Island of Daily Life

This one is for Sandy
         who loves poems about ordinary things.
                   For her, I'll keep my abstractions

          to a minimum and praise
the open carpentry of the summer cabins
         for their impromptu shelves

                   where every ledge invites a wildflower bouquet
         or a drawing from a child at camp
or a special stone plucked from the lake,

and I praise the lake
         with its dappled beach and sloping light,
                   the comforting iterations

         of rowboat, bathing cap, splash,
where lakefront trees and small docks
         flare in the late afternoon, and a neighbor

                   calls softly to her daughter it's time
         to go, don't forget your things…
This poem gets up early for the Saturday

yard sale and celebrates the evening
         walk across the mowing with Leslie
                   through low-bush blueberries

         in the shadow of Monadnock
to Miriam's for dinner
         on the screened-in porch.

                    Sometimes guests from the city.
         Always the dog in his summer
haircut announcing his arrival.

This poem honors the poached fish and the beans,
         the goat cheese and the wine,
                   the poems read aloud after dinner

         for their attention
to the quiddities, to aspects
         of our communal selves,

                   sheared of the theoretical.
         This poem celebrates the passing
of the dish and the return of the bowl,

the full moon now high
         above October lakes, shining
                   on a thousand forgotten beach books.

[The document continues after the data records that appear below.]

-- ==== Sys2Proof/Laws/KeptHostCmds.lean ====
section
/-! SUPPORT. What the operations of Machine/HostCmds.lean keep (see Laws/Kept.lean). -/

namespace Sys2Proof.Machine

variable {κ : Part → Bool} {s₀ s : State}

theorem kept_execPrayrNop (h : Kept κ s₀ s) (hκ : Off κ [.regs, .fab, .hcp, .evt, .out]) (p : HostPkt) (data : List Sys2Proof.Byte) :
    OutKept κ s₀ (execPrayrNop p data s) := by
  unfold execPrayrNop
  try dsimp only
  repeat' first
    | with_reducible assumption
    | exact hκ.sub (by decide)
    | with_reducible apply kept_prayr
    | with_reducible apply kept_hostReply
    | with_reducible apply OutKept.next
    | with_reducible intro _ _ _ _
    | with_reducible intro _ _ _
    | with_reducible intro _ _
    | split

theorem kept_execCaps (h : Kept κ s₀ s) (hκ : Off κ [.regs, .fab, .hcp, .evt, .out]) (p : HostPkt) :
    OutKept κ s₀ (execCaps p s) := by
  unfold execCaps
  try dsimp only
  repeat' first
    | with_reducible assumption
    | exact hκ.sub (by decide)
    | with_reducible apply kept_prayr
    | with_reducible apply kept_hostReply
    | with_reducible apply OutKept.next
    | with_reducible intro _ _ _ _
    | with_reducible intro _ _ _
    | with_reducible intro _ _
    | split

theorem kept_execPrayrBadOpcode (h : Kept κ s₀ s) (hκ : Off κ [.regs, .fab, .hcp, .evt, .out]) (p : HostPkt) (opcode : ℕ) :
    OutKept κ s₀ (execPrayrBadOpcode p opcode s) := by
  unfold execPrayrBadOpcode
  try dsimp only
  repeat' first
    | with_reducible assumption
    | exact hκ.sub (by decide)
    | with_reducible apply kept_prayrBad
    | with_reducible apply OutKept.next
    | with_reducible intro _ _ _ _
    | with_reducible intro _ _ _
    | with_reducible intro _ _
    | split

theorem kept_execReplyCacheExpiry (h : Kept κ s₀ s) (hκ : Off κ [.hcp]) (key : ReqKey) :
    OutKept κ s₀ (execReplyCacheExpiry key s) := by
  unfold execReplyCacheExpiry
  try dsimp only
  repeat' first
    | with_reducible assumption
    | exact hκ.sub (by decide)
    | with_reducible apply kept_onHcp
    | with_reducible apply OutKept.next
    | with_reducible intro _ _ _ _
    | with_reducible intro _ _ _
    | with_reducible intro _ _
    | split

theorem kept_forwardCommand (h : Kept κ s₀ s) (hκ : Off κ [.regs, .fab, .hcp, .out]) (c : FwdCmd) (tenant : ℕ) (ref : ℕ) (n : ℕ) (failed : Option St) :
    Kept κ s₀ (State.forwardCommand s c tenant ref n failed) := by
  unfold State.forwardCommand
  try dsimp only
  repeat' first
    | with_reducible assumption
    | exact hκ.sub (by decide)
    | with_reducible apply kept_sendMsg
    | with_reducible apply kept_onHcp
    | with_reducible intro _ _ _ _
    | with_reducible intro _ _ _
    | with_reducible intro _ _
    | split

            --Robin Becker
         (in memory of Sandra Kanter, 1944-2004)

Late Butch/Femme

Long accustomed to playing the butch
I saw you for the femme I thought you were--
long-waisted, well-bred, the hostess who knew
to fold the napkin in the wineglass. But I had not
watched you square your shoulders before the arborist,
determined to take down the holly to save the oak.

No, you said, the pin oak goes, the holly stays.
The gutter man who wants his check will have
to repair the drain he botched. Please have your son
call me, you say, your fingers ready for another call.
In the cellar, among the foraged dressers,
you measure and sand and strip. O handy lover,
come in for the lunch I made with your retractable blade,
your small drill, your paint brushes bristling.